→ Activity
For this exercise, return exactly the lines of the material below that begin at the one with "(∀ x r, c.sp.stack = x :: r → x.pc ≠" and stop after the one with "mask := x.mask, pc".
○ ○ ○
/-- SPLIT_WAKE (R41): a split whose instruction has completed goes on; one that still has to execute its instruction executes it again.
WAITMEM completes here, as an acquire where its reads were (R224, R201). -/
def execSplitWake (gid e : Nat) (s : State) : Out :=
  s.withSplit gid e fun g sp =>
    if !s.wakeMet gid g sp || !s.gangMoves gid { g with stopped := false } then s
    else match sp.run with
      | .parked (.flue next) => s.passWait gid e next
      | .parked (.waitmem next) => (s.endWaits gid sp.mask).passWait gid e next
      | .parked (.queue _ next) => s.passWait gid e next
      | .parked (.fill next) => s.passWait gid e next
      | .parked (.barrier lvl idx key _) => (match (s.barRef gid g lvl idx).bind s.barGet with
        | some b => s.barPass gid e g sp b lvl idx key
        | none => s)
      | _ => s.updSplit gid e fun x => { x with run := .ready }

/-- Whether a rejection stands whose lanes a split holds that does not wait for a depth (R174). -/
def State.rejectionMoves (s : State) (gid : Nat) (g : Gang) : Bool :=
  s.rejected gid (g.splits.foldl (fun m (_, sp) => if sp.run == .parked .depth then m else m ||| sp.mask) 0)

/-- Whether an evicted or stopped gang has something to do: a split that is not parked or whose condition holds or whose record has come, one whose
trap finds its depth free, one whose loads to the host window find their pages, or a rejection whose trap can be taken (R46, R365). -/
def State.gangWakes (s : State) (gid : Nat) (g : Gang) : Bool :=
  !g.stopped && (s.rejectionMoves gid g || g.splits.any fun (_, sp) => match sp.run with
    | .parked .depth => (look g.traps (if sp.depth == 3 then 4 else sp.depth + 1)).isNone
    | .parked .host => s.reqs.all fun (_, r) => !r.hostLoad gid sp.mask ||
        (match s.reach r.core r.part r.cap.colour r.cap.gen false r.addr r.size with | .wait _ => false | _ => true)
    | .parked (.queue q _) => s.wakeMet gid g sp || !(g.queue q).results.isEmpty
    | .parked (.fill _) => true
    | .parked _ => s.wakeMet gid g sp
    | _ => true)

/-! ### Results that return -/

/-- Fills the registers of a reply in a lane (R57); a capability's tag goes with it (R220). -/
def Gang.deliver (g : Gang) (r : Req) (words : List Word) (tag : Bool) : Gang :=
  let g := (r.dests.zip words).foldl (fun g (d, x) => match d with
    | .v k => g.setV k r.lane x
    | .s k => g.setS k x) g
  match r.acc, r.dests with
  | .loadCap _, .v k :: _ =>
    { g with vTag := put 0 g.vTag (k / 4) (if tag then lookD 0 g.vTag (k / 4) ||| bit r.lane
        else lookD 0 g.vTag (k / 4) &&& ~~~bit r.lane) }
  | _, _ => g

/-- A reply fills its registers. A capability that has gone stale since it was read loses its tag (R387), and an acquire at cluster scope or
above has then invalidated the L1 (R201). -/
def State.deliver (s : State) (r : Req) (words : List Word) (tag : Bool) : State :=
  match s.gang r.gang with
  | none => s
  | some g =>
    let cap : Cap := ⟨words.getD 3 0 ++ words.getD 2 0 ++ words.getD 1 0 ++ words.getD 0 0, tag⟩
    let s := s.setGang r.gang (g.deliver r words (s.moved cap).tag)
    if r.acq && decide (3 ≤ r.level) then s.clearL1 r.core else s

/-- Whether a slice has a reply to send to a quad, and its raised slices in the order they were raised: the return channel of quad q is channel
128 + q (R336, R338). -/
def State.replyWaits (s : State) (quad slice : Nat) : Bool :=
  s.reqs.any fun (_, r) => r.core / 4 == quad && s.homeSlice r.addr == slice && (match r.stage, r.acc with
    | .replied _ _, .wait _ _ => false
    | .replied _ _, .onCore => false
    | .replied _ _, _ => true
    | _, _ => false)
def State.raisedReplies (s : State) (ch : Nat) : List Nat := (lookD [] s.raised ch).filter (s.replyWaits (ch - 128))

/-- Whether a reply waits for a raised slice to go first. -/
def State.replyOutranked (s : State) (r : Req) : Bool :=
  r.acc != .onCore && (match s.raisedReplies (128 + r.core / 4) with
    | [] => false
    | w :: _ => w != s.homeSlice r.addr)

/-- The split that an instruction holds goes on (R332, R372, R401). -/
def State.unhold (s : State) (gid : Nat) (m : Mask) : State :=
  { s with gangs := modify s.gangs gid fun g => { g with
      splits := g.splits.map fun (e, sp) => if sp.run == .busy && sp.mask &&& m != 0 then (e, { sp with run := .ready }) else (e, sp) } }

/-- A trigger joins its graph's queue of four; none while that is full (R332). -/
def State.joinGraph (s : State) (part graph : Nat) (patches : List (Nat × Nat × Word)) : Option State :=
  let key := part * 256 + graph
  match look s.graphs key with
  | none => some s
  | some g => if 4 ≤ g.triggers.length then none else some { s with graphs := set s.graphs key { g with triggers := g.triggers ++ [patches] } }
○ ○ ○
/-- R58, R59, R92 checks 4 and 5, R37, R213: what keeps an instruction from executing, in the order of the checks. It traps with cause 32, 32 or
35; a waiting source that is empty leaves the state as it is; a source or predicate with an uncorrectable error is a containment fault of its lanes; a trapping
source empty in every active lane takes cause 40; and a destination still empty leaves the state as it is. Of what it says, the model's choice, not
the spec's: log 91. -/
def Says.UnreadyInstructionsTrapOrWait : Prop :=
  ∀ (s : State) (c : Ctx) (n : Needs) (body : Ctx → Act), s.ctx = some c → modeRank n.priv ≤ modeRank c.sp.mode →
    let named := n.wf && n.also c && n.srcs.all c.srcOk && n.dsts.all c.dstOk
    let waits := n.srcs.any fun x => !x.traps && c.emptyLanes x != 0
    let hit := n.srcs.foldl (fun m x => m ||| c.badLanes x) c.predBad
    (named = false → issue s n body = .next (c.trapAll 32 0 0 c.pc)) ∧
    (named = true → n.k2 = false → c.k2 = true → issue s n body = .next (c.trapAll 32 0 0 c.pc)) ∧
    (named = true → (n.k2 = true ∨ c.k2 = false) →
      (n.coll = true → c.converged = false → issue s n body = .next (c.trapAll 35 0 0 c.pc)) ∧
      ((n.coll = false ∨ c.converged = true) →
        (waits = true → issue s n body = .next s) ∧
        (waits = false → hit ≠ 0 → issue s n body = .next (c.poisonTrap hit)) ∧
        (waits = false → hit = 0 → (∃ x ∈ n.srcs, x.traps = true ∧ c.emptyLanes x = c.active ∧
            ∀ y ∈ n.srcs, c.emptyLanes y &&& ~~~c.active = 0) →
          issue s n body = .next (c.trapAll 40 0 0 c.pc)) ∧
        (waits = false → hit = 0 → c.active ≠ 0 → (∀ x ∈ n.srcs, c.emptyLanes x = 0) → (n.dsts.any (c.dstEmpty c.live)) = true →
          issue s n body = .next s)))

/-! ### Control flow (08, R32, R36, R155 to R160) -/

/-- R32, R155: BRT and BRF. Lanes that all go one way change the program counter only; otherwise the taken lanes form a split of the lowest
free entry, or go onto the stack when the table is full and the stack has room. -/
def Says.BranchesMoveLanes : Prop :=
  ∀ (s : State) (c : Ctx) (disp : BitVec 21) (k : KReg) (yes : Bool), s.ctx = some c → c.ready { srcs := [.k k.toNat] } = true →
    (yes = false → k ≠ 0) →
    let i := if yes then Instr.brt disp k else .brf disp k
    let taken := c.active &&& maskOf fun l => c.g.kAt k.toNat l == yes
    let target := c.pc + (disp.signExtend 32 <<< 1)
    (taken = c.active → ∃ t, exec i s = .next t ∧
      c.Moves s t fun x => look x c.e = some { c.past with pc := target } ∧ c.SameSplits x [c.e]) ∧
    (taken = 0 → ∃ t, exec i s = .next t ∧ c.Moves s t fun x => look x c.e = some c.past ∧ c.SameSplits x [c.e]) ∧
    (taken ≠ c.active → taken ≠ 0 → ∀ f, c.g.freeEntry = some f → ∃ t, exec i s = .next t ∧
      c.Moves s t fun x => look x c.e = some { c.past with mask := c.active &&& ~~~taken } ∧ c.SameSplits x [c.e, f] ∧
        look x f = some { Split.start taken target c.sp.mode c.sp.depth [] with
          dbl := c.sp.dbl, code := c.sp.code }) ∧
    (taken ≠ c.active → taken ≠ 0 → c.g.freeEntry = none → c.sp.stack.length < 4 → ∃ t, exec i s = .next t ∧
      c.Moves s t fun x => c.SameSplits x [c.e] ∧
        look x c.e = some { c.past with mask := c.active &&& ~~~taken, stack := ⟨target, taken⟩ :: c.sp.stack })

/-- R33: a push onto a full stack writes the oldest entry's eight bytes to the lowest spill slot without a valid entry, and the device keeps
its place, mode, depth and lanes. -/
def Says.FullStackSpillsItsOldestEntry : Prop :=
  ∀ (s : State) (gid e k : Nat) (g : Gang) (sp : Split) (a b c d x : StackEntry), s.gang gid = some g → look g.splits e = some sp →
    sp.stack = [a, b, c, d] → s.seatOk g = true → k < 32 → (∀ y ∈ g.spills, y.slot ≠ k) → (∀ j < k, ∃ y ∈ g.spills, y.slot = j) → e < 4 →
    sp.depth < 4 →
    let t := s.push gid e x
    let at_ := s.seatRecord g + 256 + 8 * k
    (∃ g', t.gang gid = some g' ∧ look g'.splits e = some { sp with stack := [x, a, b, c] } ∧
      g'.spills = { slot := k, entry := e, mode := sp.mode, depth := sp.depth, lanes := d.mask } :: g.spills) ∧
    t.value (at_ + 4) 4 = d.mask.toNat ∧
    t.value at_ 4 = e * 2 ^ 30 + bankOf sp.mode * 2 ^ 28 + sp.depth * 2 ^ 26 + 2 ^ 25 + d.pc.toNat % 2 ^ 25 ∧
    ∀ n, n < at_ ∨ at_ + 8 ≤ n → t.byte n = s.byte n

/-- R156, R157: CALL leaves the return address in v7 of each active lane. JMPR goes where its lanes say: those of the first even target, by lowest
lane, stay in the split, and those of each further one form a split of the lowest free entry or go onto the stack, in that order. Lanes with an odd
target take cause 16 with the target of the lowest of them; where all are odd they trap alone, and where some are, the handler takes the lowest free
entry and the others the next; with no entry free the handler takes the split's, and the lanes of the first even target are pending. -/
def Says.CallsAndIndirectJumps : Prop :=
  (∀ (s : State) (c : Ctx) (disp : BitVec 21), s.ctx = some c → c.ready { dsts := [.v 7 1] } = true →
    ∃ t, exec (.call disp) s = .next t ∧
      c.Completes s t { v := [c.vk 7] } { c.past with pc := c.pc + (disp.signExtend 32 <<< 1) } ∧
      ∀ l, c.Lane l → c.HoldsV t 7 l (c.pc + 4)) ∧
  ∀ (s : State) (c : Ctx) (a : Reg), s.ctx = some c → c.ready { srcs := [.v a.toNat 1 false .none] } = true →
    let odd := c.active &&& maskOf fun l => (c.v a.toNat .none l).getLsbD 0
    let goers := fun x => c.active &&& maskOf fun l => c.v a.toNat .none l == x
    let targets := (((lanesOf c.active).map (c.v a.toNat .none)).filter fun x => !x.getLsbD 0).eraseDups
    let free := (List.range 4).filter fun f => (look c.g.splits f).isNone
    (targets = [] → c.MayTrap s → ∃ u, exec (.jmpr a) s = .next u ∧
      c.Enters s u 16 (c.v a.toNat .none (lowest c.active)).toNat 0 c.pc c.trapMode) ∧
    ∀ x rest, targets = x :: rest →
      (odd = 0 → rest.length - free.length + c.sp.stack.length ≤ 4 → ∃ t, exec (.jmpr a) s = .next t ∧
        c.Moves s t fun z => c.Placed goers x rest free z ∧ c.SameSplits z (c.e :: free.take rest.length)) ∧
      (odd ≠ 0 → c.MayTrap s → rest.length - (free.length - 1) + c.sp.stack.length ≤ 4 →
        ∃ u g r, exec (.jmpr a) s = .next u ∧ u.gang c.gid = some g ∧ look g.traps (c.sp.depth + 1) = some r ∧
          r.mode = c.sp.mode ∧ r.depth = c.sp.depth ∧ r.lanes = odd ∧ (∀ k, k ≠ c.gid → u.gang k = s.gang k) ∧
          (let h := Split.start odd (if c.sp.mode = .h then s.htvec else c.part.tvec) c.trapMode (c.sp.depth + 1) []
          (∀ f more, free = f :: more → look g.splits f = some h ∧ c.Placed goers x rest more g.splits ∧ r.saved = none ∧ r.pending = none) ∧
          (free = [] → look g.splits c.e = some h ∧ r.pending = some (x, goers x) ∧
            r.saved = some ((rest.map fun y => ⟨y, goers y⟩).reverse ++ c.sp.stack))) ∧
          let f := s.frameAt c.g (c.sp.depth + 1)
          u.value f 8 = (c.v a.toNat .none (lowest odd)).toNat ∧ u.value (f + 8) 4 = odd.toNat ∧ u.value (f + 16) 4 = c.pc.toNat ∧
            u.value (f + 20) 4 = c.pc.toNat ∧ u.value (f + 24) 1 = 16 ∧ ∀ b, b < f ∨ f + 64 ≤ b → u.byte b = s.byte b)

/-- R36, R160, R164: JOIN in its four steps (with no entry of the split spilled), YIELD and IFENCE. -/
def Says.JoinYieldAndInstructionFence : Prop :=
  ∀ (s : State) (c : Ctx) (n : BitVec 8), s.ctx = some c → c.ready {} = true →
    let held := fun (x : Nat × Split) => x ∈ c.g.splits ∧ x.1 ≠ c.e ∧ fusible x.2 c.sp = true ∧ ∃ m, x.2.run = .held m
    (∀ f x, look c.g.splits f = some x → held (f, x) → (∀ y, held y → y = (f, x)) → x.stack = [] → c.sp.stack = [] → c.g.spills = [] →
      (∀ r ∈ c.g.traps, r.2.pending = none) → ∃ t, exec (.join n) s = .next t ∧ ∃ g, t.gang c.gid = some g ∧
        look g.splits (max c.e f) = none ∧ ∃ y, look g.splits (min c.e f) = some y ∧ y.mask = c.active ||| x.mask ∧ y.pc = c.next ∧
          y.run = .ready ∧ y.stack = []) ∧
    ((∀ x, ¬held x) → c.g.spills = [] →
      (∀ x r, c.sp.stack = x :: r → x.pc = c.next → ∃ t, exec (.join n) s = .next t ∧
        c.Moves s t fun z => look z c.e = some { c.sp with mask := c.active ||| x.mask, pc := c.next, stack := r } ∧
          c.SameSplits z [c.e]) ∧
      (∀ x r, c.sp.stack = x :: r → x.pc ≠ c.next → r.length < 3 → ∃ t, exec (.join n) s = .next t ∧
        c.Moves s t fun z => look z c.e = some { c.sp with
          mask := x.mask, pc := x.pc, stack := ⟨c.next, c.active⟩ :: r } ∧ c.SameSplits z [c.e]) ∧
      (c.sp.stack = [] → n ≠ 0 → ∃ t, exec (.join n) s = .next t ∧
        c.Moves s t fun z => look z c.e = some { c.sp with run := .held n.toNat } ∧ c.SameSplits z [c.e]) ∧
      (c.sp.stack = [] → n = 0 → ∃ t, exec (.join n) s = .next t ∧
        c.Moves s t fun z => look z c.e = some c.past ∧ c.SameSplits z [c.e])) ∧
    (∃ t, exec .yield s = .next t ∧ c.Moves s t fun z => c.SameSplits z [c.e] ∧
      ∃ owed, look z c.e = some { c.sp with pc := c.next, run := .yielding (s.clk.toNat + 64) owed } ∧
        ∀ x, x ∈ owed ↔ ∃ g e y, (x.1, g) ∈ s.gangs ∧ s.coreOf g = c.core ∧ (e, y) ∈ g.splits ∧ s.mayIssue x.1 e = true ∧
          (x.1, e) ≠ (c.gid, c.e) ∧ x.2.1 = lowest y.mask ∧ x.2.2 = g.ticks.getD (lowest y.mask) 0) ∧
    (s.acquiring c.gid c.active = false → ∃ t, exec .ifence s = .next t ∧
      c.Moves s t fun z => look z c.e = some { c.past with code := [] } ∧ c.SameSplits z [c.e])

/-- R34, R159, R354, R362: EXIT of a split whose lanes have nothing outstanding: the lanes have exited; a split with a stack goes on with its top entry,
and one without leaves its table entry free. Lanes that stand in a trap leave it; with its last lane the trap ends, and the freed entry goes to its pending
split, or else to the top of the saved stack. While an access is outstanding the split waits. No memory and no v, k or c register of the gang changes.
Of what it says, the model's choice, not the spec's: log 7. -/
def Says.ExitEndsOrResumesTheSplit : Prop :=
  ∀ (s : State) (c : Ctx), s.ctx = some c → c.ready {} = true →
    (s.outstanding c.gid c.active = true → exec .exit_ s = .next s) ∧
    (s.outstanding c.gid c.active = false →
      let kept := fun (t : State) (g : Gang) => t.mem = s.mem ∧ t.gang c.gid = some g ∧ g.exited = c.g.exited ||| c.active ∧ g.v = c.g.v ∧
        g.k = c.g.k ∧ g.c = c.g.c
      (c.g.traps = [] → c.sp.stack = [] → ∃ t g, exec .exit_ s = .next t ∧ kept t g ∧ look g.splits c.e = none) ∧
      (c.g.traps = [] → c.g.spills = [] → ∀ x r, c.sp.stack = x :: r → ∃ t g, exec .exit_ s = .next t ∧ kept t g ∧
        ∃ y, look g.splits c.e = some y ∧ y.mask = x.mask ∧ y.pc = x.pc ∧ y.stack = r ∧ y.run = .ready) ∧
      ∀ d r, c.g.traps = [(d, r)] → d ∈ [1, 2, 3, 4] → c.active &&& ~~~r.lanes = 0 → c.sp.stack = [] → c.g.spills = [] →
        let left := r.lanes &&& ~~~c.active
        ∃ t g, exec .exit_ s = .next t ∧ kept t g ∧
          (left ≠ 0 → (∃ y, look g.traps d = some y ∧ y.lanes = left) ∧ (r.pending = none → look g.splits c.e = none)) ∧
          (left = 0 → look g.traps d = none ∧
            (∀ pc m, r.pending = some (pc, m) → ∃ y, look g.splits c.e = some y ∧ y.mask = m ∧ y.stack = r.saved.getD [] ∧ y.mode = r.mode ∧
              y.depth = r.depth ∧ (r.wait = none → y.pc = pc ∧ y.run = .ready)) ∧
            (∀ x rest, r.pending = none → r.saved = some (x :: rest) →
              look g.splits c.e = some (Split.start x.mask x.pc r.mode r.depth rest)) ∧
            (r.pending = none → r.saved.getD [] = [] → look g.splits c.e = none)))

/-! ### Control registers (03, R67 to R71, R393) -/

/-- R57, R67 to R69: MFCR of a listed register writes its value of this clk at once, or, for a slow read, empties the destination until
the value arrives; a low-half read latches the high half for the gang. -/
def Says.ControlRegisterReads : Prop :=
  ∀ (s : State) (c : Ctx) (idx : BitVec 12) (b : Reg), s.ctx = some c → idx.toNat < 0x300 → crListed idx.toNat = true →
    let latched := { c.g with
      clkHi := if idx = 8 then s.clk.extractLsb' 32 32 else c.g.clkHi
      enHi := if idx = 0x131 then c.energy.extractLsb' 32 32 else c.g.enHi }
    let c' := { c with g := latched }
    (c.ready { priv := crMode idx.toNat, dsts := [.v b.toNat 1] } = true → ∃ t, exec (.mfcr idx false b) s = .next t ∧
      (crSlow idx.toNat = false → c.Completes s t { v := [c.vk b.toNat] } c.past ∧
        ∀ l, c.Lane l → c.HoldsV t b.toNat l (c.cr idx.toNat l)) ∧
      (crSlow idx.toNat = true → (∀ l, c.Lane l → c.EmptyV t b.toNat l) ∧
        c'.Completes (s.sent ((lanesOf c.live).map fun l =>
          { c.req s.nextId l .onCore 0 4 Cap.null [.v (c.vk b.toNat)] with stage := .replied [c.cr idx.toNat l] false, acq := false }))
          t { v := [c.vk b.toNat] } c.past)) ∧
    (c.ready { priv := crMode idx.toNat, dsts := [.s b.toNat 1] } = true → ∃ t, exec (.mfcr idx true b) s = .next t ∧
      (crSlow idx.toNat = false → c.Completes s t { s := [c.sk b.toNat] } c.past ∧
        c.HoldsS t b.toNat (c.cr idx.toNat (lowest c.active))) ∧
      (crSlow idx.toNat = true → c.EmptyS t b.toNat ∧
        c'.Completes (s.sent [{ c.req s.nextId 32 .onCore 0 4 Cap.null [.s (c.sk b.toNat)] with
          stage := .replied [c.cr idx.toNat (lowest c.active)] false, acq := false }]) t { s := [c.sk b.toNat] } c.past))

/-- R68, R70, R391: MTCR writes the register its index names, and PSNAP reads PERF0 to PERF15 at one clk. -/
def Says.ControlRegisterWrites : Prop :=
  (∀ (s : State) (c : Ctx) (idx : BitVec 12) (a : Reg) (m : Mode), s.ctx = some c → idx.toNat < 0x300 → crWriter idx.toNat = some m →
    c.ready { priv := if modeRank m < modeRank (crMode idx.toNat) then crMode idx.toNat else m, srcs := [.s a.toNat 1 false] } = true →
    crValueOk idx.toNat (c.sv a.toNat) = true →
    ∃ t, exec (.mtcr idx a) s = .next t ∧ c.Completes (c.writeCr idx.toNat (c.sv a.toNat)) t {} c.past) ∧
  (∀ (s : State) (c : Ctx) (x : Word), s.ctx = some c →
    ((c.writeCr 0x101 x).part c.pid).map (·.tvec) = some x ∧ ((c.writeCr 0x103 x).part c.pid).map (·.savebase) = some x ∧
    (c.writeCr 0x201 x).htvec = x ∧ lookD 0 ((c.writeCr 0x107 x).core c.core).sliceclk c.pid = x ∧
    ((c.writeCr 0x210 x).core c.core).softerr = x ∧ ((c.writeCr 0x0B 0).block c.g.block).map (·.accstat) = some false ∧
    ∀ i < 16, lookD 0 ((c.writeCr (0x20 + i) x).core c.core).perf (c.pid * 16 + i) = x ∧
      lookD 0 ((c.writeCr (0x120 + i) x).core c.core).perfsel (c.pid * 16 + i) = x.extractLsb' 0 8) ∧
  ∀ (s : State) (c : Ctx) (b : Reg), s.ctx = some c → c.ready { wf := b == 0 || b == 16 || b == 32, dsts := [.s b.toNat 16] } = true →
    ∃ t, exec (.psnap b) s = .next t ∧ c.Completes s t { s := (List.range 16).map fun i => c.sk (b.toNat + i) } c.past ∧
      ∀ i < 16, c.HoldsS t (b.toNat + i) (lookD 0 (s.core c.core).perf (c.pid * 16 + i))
○ ○ ○
→ Solution for this problem
      (∀ x r, c.sp.stack = x :: r → x.pc ≠ c.next → r.length < 3 → ∃ t, exec (.join n) s = .next t ∧
        c.Moves s t fun z => look z c.e = some { c.sp with
          mask := x.mask, pc := x.pc, stack := ⟨c.next, c.active⟩ :: r } ∧ c.SameSplits z [c.e]) ∧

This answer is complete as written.